Prompt
Could you say how many lines in the entries contain the string "vString"? Give only that number.
*** Opening of Exercise data ***
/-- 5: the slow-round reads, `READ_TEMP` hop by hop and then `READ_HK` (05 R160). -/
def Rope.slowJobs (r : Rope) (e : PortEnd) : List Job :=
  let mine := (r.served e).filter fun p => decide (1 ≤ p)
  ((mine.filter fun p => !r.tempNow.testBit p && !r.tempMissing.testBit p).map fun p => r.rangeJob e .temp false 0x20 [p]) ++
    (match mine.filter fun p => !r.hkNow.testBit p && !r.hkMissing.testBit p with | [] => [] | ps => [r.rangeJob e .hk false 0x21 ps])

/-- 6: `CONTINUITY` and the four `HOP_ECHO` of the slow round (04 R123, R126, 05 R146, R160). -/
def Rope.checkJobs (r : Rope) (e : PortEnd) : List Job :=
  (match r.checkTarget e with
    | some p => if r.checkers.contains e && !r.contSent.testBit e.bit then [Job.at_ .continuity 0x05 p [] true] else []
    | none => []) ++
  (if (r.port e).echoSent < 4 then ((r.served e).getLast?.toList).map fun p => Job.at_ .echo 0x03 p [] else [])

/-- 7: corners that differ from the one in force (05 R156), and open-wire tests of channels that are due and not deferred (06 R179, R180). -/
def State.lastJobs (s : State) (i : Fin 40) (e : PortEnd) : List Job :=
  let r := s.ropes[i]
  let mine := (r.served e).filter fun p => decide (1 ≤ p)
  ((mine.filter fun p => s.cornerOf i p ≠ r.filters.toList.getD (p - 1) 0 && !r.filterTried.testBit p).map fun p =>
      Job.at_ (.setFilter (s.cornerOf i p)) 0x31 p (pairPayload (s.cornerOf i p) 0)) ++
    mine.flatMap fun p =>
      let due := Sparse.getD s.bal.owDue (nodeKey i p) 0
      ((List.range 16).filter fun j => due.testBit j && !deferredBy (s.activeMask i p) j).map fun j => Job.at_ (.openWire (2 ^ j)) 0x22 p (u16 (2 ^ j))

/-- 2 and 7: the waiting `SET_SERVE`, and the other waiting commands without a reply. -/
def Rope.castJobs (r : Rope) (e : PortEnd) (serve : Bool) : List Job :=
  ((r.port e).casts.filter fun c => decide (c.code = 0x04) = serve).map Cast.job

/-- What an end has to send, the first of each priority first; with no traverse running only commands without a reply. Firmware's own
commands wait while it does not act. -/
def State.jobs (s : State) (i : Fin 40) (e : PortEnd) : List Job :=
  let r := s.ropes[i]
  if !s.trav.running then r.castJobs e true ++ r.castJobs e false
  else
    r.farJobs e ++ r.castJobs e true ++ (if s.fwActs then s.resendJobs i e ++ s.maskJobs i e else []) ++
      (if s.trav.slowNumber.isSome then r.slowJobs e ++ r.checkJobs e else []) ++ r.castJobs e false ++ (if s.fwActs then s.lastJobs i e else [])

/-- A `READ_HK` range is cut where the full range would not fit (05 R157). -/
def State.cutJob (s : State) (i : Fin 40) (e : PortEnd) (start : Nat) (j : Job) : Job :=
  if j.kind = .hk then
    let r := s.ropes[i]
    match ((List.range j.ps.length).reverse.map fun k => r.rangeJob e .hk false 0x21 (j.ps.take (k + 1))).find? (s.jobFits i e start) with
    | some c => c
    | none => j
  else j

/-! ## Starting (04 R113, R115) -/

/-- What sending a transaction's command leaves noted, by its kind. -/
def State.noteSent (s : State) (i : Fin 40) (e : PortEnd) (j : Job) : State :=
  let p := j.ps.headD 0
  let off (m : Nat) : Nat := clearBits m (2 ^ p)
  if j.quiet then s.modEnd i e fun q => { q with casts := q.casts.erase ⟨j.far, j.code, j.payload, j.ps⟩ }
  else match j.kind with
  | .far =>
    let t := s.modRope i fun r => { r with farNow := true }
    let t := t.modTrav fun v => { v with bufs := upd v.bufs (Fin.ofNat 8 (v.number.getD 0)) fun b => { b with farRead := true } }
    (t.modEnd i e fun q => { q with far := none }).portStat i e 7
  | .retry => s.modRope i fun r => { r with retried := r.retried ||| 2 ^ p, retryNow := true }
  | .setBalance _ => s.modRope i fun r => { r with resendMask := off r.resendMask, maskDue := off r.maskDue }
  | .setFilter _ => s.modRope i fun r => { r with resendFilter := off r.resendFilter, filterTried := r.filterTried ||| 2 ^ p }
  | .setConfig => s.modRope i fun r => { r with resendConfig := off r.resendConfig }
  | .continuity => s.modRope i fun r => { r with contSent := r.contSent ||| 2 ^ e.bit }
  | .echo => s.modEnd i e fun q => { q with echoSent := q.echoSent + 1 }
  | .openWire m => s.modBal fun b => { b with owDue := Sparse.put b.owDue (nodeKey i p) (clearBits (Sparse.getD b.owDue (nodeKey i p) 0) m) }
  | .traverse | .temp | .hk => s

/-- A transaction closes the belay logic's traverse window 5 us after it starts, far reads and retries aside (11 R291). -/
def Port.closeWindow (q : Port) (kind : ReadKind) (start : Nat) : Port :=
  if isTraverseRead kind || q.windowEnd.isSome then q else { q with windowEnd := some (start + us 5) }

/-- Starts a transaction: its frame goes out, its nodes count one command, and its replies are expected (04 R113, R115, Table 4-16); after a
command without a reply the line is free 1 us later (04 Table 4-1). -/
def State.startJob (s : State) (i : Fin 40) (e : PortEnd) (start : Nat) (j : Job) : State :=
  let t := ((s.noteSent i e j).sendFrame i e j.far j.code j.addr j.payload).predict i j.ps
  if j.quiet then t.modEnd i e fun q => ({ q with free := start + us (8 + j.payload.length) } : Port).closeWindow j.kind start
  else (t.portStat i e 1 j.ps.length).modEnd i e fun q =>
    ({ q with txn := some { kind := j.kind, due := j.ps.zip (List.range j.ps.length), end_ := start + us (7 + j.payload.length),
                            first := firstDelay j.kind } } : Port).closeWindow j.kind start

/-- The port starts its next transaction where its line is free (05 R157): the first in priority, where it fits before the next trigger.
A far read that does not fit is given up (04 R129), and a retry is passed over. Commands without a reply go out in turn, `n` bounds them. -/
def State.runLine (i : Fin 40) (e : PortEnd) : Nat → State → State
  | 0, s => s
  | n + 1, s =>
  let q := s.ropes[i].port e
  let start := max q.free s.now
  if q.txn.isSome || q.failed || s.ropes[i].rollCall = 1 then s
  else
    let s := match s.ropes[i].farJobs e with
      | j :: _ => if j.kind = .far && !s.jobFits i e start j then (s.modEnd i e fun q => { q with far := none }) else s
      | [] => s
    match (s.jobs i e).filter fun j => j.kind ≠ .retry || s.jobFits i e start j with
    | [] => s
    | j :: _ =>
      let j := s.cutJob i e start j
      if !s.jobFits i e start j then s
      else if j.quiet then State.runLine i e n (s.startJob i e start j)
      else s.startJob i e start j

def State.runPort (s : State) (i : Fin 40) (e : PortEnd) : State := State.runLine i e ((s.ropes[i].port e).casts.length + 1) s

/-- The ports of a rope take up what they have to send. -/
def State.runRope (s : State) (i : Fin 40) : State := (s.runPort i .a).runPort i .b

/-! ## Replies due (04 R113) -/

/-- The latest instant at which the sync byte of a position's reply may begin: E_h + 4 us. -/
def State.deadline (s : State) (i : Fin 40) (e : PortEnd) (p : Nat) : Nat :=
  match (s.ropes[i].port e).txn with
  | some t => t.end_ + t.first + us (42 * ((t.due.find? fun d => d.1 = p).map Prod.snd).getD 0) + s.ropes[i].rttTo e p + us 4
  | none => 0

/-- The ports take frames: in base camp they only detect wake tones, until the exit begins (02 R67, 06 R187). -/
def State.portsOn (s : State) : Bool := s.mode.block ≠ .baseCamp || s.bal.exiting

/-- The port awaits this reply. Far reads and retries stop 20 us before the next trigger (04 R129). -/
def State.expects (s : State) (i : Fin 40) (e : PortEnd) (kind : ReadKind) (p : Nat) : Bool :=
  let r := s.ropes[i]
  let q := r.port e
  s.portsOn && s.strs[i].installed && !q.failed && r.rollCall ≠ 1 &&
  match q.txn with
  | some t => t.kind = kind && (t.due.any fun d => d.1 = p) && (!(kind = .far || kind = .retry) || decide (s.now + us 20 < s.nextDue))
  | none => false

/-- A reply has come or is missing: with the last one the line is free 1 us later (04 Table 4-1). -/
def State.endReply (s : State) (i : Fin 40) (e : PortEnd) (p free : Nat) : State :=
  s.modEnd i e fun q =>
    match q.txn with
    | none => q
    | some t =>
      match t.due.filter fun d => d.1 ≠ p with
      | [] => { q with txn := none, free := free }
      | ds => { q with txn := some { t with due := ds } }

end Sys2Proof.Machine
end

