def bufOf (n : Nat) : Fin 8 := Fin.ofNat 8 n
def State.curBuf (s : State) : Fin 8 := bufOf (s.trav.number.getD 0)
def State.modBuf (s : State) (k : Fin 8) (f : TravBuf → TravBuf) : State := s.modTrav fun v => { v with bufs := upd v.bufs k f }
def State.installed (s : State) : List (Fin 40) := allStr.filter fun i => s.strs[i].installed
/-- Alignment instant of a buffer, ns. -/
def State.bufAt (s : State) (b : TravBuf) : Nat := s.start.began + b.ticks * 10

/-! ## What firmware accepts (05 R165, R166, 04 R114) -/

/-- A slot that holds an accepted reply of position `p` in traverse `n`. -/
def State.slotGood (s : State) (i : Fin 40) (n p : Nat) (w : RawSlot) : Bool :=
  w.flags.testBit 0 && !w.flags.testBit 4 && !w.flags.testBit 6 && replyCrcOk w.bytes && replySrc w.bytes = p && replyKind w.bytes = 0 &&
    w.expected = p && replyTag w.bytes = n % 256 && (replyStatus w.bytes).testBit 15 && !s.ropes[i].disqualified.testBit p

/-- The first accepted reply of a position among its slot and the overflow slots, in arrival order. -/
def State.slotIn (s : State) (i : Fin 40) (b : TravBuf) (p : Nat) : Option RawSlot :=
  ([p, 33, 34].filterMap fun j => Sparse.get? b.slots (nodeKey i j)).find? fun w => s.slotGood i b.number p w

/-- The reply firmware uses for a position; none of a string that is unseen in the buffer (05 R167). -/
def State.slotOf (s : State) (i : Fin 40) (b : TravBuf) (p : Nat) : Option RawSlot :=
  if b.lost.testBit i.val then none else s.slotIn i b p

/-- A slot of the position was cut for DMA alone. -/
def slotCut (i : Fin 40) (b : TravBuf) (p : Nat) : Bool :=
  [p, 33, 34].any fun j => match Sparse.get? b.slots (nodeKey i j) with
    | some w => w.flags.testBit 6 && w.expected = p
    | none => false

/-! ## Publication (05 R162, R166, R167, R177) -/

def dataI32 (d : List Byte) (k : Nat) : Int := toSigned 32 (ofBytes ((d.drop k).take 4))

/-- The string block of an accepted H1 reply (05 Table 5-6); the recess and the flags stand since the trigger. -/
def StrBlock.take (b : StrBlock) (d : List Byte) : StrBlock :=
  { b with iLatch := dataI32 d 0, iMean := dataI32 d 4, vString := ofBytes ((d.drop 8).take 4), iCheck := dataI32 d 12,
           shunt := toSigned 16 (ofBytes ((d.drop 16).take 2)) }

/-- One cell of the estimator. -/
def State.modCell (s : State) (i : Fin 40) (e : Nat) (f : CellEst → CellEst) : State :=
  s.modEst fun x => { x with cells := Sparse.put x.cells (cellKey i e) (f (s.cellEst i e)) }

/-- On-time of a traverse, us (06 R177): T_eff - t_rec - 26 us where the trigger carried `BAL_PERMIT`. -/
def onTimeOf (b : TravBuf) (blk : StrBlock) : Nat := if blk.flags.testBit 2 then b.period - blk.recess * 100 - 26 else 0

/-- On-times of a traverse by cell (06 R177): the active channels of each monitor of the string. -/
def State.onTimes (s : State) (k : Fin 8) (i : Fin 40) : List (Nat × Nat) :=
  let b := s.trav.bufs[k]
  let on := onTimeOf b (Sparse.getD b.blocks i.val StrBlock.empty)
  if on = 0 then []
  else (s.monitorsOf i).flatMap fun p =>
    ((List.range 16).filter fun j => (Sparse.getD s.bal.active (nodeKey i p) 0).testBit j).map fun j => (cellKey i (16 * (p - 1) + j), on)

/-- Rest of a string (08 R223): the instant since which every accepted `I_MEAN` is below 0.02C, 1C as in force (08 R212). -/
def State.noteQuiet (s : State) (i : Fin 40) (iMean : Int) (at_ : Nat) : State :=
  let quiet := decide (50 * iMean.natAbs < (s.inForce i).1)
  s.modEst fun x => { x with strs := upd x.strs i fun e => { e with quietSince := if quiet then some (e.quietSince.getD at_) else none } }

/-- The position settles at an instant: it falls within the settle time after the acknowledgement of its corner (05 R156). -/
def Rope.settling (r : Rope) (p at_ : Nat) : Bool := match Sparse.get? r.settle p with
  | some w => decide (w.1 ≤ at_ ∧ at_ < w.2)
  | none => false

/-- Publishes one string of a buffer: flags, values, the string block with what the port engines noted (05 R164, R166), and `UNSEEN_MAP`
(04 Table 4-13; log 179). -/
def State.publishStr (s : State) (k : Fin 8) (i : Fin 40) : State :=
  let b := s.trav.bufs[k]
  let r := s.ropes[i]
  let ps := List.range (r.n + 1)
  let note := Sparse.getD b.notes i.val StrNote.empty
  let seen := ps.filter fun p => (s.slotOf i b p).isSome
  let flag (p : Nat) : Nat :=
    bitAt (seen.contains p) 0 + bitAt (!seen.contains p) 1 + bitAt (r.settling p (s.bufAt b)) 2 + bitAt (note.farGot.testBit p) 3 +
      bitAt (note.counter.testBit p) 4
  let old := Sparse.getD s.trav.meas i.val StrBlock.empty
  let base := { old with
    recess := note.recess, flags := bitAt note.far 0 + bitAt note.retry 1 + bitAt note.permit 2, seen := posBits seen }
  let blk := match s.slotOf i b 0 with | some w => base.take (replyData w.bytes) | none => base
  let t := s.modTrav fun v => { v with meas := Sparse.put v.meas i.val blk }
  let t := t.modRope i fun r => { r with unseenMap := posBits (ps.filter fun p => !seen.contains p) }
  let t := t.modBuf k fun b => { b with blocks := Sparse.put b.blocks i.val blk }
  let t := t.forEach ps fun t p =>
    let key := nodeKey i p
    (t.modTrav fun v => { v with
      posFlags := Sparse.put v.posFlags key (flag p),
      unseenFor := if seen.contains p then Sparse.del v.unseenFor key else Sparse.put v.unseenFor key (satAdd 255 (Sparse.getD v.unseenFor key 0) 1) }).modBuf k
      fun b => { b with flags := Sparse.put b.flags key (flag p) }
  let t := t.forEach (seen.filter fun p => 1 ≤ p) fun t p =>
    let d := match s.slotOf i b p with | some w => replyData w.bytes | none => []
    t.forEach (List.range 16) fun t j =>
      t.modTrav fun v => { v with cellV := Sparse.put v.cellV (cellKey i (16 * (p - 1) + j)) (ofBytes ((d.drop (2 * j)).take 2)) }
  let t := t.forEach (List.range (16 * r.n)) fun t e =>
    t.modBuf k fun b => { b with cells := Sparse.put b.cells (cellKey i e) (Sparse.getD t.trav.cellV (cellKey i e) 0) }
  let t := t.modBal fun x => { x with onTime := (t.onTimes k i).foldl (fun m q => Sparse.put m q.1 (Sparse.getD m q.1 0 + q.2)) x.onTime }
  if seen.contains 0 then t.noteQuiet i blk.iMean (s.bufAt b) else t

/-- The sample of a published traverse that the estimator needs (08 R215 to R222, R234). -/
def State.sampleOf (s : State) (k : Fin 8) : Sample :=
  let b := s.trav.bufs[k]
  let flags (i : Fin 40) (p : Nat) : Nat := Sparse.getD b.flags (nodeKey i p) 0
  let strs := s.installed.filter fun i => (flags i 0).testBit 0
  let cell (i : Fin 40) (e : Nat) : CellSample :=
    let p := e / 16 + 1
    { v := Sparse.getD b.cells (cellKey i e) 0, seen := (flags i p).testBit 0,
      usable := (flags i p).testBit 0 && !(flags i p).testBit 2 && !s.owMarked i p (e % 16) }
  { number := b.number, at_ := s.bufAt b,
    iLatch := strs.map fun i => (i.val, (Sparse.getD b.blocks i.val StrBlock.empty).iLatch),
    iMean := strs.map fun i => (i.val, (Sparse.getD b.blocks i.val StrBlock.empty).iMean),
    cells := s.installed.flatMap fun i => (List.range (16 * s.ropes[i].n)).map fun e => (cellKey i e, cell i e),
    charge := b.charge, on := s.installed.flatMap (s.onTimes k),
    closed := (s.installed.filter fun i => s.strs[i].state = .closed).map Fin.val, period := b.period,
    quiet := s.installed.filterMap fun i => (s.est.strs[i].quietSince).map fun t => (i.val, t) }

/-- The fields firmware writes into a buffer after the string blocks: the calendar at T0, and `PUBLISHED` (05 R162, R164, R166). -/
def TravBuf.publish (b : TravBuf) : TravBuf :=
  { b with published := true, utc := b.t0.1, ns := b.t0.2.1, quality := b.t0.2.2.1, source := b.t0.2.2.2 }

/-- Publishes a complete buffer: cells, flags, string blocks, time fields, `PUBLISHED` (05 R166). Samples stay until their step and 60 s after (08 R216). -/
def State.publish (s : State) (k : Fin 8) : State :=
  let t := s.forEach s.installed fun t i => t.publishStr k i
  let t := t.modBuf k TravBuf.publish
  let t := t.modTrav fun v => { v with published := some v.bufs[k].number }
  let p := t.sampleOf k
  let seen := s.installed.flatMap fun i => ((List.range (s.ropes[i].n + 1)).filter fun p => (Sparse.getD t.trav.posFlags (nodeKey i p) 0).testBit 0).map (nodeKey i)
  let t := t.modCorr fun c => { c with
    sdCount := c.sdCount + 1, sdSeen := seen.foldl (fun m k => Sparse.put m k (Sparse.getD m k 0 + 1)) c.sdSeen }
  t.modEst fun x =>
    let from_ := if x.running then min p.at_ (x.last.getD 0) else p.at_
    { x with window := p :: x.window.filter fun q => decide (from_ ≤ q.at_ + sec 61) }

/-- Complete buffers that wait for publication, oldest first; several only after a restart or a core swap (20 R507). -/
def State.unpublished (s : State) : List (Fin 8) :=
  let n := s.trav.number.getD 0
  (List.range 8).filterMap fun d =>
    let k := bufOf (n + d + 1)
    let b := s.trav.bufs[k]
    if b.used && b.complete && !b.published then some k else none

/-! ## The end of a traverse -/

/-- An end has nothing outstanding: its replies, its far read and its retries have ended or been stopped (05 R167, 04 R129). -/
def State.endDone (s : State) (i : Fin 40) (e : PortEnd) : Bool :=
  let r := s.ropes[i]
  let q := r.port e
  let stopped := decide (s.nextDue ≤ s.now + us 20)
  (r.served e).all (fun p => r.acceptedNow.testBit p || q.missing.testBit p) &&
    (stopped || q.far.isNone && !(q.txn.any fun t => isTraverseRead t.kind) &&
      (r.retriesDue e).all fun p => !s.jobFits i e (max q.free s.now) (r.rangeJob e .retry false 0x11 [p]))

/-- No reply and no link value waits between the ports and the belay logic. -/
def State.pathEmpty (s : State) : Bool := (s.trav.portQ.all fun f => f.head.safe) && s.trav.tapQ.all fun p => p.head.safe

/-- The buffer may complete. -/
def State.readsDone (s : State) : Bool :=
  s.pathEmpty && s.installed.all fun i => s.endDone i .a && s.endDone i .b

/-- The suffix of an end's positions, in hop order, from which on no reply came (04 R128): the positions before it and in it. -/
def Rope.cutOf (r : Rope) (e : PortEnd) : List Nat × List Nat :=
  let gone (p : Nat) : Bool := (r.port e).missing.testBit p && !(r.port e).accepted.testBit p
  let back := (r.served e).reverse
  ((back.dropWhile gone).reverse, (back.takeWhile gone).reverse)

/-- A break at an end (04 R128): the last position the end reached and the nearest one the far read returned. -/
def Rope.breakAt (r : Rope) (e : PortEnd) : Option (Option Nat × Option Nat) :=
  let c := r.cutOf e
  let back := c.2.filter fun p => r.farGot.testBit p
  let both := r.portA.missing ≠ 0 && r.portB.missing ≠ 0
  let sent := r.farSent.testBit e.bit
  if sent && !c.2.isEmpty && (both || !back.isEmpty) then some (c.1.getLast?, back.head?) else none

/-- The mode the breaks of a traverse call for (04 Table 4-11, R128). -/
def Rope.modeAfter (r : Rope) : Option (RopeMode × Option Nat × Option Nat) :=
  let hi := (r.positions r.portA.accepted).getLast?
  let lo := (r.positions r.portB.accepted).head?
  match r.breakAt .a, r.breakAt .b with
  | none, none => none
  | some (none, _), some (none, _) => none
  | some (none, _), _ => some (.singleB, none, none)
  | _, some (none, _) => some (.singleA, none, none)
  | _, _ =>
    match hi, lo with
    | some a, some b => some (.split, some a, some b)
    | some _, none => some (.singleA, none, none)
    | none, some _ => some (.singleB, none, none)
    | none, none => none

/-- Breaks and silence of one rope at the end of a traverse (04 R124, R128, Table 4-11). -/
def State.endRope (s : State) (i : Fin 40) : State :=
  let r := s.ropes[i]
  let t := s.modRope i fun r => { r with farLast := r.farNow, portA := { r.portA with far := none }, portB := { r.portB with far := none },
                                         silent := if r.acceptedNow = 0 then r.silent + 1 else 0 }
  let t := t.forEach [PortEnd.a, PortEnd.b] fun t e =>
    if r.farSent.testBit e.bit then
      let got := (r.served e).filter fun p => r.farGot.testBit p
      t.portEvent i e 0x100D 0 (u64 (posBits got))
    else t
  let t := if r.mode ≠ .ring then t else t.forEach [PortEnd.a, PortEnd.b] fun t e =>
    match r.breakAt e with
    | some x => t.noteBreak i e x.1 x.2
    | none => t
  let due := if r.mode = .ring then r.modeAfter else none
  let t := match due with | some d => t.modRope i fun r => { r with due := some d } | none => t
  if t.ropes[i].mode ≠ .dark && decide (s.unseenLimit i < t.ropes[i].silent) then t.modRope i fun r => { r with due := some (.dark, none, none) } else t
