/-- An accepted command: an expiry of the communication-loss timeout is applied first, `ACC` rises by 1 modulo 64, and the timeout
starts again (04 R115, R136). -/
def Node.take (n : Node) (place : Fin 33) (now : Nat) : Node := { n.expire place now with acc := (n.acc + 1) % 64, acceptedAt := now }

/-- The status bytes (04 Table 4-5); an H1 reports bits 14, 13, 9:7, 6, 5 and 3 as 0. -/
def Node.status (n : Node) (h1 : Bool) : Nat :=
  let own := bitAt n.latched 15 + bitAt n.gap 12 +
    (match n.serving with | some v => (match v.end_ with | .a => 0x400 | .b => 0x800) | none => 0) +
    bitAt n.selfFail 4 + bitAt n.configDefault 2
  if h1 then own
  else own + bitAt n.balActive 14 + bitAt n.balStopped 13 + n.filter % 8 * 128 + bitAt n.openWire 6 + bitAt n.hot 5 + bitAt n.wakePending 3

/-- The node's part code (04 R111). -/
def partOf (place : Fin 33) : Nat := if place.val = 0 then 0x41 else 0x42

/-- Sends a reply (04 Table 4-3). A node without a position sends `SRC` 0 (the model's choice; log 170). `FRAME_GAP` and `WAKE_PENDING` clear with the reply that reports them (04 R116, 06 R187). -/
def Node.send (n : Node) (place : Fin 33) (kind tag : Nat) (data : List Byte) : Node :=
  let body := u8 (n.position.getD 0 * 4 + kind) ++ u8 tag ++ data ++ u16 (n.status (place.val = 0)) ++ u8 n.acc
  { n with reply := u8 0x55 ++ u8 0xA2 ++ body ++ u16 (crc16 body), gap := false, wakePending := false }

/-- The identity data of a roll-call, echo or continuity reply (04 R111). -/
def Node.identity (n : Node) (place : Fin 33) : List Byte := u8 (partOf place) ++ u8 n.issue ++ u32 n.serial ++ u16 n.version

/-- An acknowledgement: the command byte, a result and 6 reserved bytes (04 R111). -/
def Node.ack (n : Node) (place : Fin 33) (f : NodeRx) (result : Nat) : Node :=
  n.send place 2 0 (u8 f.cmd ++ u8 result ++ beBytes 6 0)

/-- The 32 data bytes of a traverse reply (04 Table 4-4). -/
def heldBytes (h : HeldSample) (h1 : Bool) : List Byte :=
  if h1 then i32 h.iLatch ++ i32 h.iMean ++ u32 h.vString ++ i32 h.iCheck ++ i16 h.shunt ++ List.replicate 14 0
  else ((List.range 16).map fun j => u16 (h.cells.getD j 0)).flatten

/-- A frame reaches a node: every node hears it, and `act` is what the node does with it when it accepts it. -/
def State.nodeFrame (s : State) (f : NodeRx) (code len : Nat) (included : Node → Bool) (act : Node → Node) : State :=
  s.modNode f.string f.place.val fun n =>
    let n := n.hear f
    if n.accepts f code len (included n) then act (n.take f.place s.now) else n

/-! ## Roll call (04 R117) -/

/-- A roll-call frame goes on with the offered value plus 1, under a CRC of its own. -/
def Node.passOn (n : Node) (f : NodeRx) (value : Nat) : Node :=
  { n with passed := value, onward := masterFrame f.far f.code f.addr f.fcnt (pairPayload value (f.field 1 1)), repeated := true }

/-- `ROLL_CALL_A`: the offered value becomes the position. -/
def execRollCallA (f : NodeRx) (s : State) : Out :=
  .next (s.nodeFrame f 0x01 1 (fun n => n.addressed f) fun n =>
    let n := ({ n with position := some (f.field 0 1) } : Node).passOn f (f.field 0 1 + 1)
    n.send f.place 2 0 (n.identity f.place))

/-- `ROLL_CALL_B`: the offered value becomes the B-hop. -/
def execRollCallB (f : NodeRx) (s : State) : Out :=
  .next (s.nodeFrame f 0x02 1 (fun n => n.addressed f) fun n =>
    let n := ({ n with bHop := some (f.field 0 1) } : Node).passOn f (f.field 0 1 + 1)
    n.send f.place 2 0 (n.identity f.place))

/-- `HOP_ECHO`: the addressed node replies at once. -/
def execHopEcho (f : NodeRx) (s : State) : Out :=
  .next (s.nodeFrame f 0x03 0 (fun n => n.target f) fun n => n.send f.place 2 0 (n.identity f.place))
*** Close of Exercise data ***
Written answer
2